A Plan of the Nucleotide Sequence of the 16S

RNA.

This plan represents the nucleotide sequence of about 95% of the 16S RNA molecule. We have found that the sequence at the extreme 3'-terminus agrees with that recently proposed by Shine and Dalgarno43, but differs from the one originally suggested by Santer and Santer44. We have taken account of the recent re-investigation of the sequences of the T1 RNase oligonucleotides by Uchida et a145 in the above plan (see text). We believe that the significant changes they have made in the oligonucleotides 31, 3 and 2 (our numbering system4) using U2 RNase digestion are likely to be correct, and we have used their results accordingly. The other differences between their results and our previously reported findings4 are small, usually a C residue. Upon re-examination of our data, we believe that the partial venom phosphodiesterase digestion methods which we used are likely to be more reliable than the U2 RNase methods, especially for some of the pyrimidine-rich oligonucleotides, and we believe that our analyses of spots 61, 28a, 21, 37 and 30a are probably correct. However, the results using partial venom phosphodiesterase digests were less clear for oligonucleotides 25, 7, 199 5 and 8, and we have used the results of Uchida et al for these sequences.
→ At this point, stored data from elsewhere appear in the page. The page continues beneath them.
theorem Good.State_workComplete {b0 : State} (s : State) (hd : Nat)
    (hs : Good b0 s) :
    Good b0 (State.workComplete s hd) := by
  unfold State.workComplete
  with_reducible repeat' first
      | assumption | intro _ | apply Good.State_endWork | apply Good.ite | apply MGood.of_good | apply FGood.of_good
      | (refine Good.of_opt (o := _) ?_ (by assumption)) | (refine Good.of_opt1 (o := _) ?_ (by assumption)) | simp only [Good.mk_iff]
      | apply And.intro | split

theorem Good.of_execRsWorkComplete {b0 : State} (handle : Fin 256) (s : State)
    (hs : Good b0 s) :
    ∀ z, execRsWorkComplete handle s = .next z → Good b0 z := by
  unfold execRsWorkComplete
  intro z hz
  injection hz with hz
  subst hz
  with_reducible repeat' first | assumption | intro _ | apply Good.State_workComplete | apply And.intro | dsimp only

theorem Good.State_rteJobStart {b0 : State} (s : State) (n : Nat)
    (hs : Good b0 s) :
    Good b0 (State.rteJobStart s n) := by
  unfold State.rteJobStart
  with_reducible repeat' first
      | assumption | intro _ | apply Good.State_setRte | apply Good.State_startRefresh | apply Good.State_setStruct | apply Good.ite
      | apply MGood.of_good | apply FGood.of_good | (refine Good.of_opt (o := _) ?_ (by assumption))
      | (refine Good.of_opt1 (o := _) ?_ (by assumption)) | simp only [Good.mk_iff] | apply And.intro | dsimp only | split

theorem Good.of_execRteJobStart {b0 : State} (engine : Fin 8) (s : State)
    (hs : Good b0 s) :
    ∀ z, execRteJobStart engine s = .next z → Good b0 z := by
  unfold execRteJobStart
  intro z hz
  injection hz with hz
  subst hz
  with_reducible repeat' first | assumption | intro _ | apply Good.State_rteJobStart | apply And.intro

theorem Good.State_productDrain {b0 : State} (s : State) (n : Nat) (bad : Bool)
    (hs : Good b0 s) :
    Good b0 (State.productDrain s n bad) := by
  unfold State.productDrain
  with_reducible repeat' first
      | assumption | intro _ | apply Good.State_setRte | apply MGood.Mem_count | apply Good.State_setStruct | apply Good.of_done
      | apply Good.ite | apply MGood.of_good | apply FGood.of_good | (refine Good.of_opt (o := _) ?_ (by assumption))
      | (refine Good.of_opt1 (o := _) ?_ (by assumption)) | simp only [Good.mk_iff] | apply And.intro | dsimp only | split

theorem Good.of_execRteProductDrain {b0 : State} (engine : Fin 8) (residueError : Bool) (s : State)
    (hs : Good b0 s) :
    ∀ z, execRteProductDrain engine residueError s = .next z → Good b0 z := by
  unfold execRteProductDrain
  intro z hz
  injection hz with hz
  subst hz
  with_reducible repeat' first | assumption | intro _ | apply Good.State_productDrain | apply And.intro

theorem Good.State_rteFault {b0 : State} (s : State) (n : Nat) (passed : Bool)
    (hs : Good b0 s) :
    Good b0 (State.rteFault s n passed) := by
  unfold State.rteFault
  with_reducible repeat' first
      | assumption | intro _ | apply Good.State_setRte | apply Good.State_raise | apply Good.ite | apply MGood.of_good
      | apply FGood.of_good | apply FGood.ite | simp only [Good.mk_iff, FGood.mk_iff] | apply And.intro | dsimp only | split

theorem Good.of_execRteFault {b0 : State} (engine : Fin 8) (testPassed : Bool) (s : State)
    (hs : Good b0 s) :
    ∀ z, execRteFault engine testPassed s = .next z → Good b0 z := by
  unfold execRteFault
  intro z hz
  injection hz with hz
  subst hz
  with_reducible repeat' first | assumption | intro _ | apply Good.of_onlyIf | apply Good.State_rteFault | apply And.intro

end Sys2Proof.Machine
end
In the case of oligonucleotides 14 and 56b, the U2 RNase digestion methods should be more accurate, and we have employed the data of Uchida et al, but we nevertheless note that our pancreatic RNase digests of these oligonucleotides indicate one additional C residue to be present in each case. In the case of oligonucleotide 29b, we find both their sequence and our originally published sequence, differing by a single C residue, in our 16S RNA as a heterogeneity (see table 1). This raises the possibility that some of the other small differences between our results and those of Uchida et al represent genuine differences between the 16S RNAs from E.coli MRE 600 and the B and K strains used by Uchida et al. Large capitals mark the beginning of different sections operationally defined by large continuous subfragments isolated after partial digestion. Underlined segments indicate regions where precise overlaps have not yet been obtained, although the sequences in question are known to be contiguous (see the text). Asterisks denote positional heterogeneities in the sequence (see the text and table 1) while parentheses enclose those segments where the oli-

gonucleotide composition is known, but not ordered. Very recently, Noller47 has reported studies of some nucleotide sequences within the 16S RNA by kethoxal modification, which affords a powerful method of examining sequences in some areas of the molecule. Although his results are largely in agreement with those reported here, he noted two places where his observations indicate that 2 neighbouring oligonucleotides have been transposed in the above sequence. In the first case, in D , we originally suggested the sequence UAAACGUCCACG (unpublished). His results show that the order of UAAACG and UCCACG is reversed. He also finds that UCCCGUWAAG rather than UUAAGUCCCG is likely to be the correct sequence in section K. Our proposed sequence of this area is tentative (shown by underlining in the above figure) and the results presented by Noller are likely to be correct, especially since, as he points out, the T1 and pancreatic RNase products from these two regions do not distinguish between the different possibilities.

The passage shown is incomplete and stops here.